*Action item*
Only a number is wanted here. Tally the lines of the data that contain "true".
*-*-*
-- ==== Sys2Proof/Tests/Slice0.lean ====
section
/-! SUPPORT. Tests: words from the manual decode to what they stand for, ill-formed terms are refused, worked examples,
and for each statement states and operands that meet its hypotheses. Names: test_ for a check, wit_ for a witness. -/

namespace Sys2Proof.Tests

set_option Elab.async false

open Sys2Proof Sys2Proof.Machine Sys2Proof.Spec

-- Words of the manual: the worked programs of R204, R223, R295 and the programs under fault; ALU, branch, atomic and engine
-- words laid out from the tables of R184 to R189.

theorem test_decode_add : decodeTableWord 32 (1 * 2 ^ 26 + 1 * 2 ^ 20 + 2 * 2 ^ 14 + 3 * 2 ^ 8 + 0x00) = some (.add 1 2 3) := by decide
theorem test_decode_cmp : decodeTableWord 32 (1 * 2 ^ 26 + 5 * 2 ^ 20 + 2 * 2 ^ 14 + 3 * 2 ^ 8 + 0x24) = some (.cmp 4 5 2 3) := by decide
theorem test_decode_bc : decodeTableWord 32 (0x11 * 2 ^ 26 + 0xA * 2 ^ 22 + 0x3FFFFF) = some (.bc true 2 (-1)) := by decide
theorem test_decode_loop : decodeTableWord 32 0x4D803FFD = some (.loop 24 (-3)) := by decide
theorem test_decode_lsync : decodeTableWord 32 0x64000000 = some .lsync := by decide
theorem test_decode_mon : decodeTableWord 32 0x70007400 = some (.mon 0 0 1 true 0) := by decide
theorem test_decode_mon_scratch : decodeTableWord 32 0x701FF400 = some (.mon 0 1 63 true 0) := by decide
theorem test_decode_mwait : decodeTableWord 32 0x7430BF00 = some (.mwait 3 2 63) := by decide
theorem test_decode_bar_arrive : decodeTableWord 32 0x78B00D01 = some (.barArrive 11 13 false) := by decide
theorem test_decode_bar_wait : decodeTableWord 32 0x78B34003 = some (.barWait 11 13 false) := by decide
theorem test_decode_fence : decodeTableWord 32 0x7C00000B = some (.fence 1 3) := by decide
theorem test_decode_sld : decodeTableWord 32 0x80407010 = some (.sldG 4 1 3 0 false 16) := by decide
theorem test_decode_sst_rel : decodeTableWord 32 0x948FF800 = some (.sstS 8 63 3 2 0) := by decide
theorem test_decode_satom : decodeTableWord 32 (0x28 * 2 ^ 26 + 4 * 2 ^ 20 + 5 * 2 ^ 14 + 6 * 2 ^ 8 + (0 * 8 + 4 + 2)) = some (.satomG 4 5 6 0 true 2) := by decide
theorem test_decode_mma : decodeTableWord 32 0xC0A2CC24 = some (.mma 10 11 12 false false true false) := by decide
theorem test_decode_cinv : decodeTableWord 32 0xC8140001 = some (.cinv 1 16) := by decide
theorem test_decode_spawn : decodeTableWord 32 (0x31 * 2 ^ 26 + 4 * 2 ^ 20 + 8 * 2 ^ 14 + 0x20) = some (.spawn 4 8 2) := by decide

/-- The fields of a lane word that most words leave at their resting values: GP 7 and nothing else. -/
def rest : LaneFields := { dst := 0, gp := 7, gn := false, fmt := 0, fsel := 0, mod := 0, sv := false, bnd := false, hc := 0, hb := 0, ha := 0, sc := 0, sb := 0, sa := 0, imm := 0 }
/-- A lane word from its parcels. -/
def lane3 (p0 p1 p2 : Nat) : Nat := p0 + p1 * 2 ^ 32 + p2 * 2 ^ 64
*-*-*
*Solution to this exercise*
5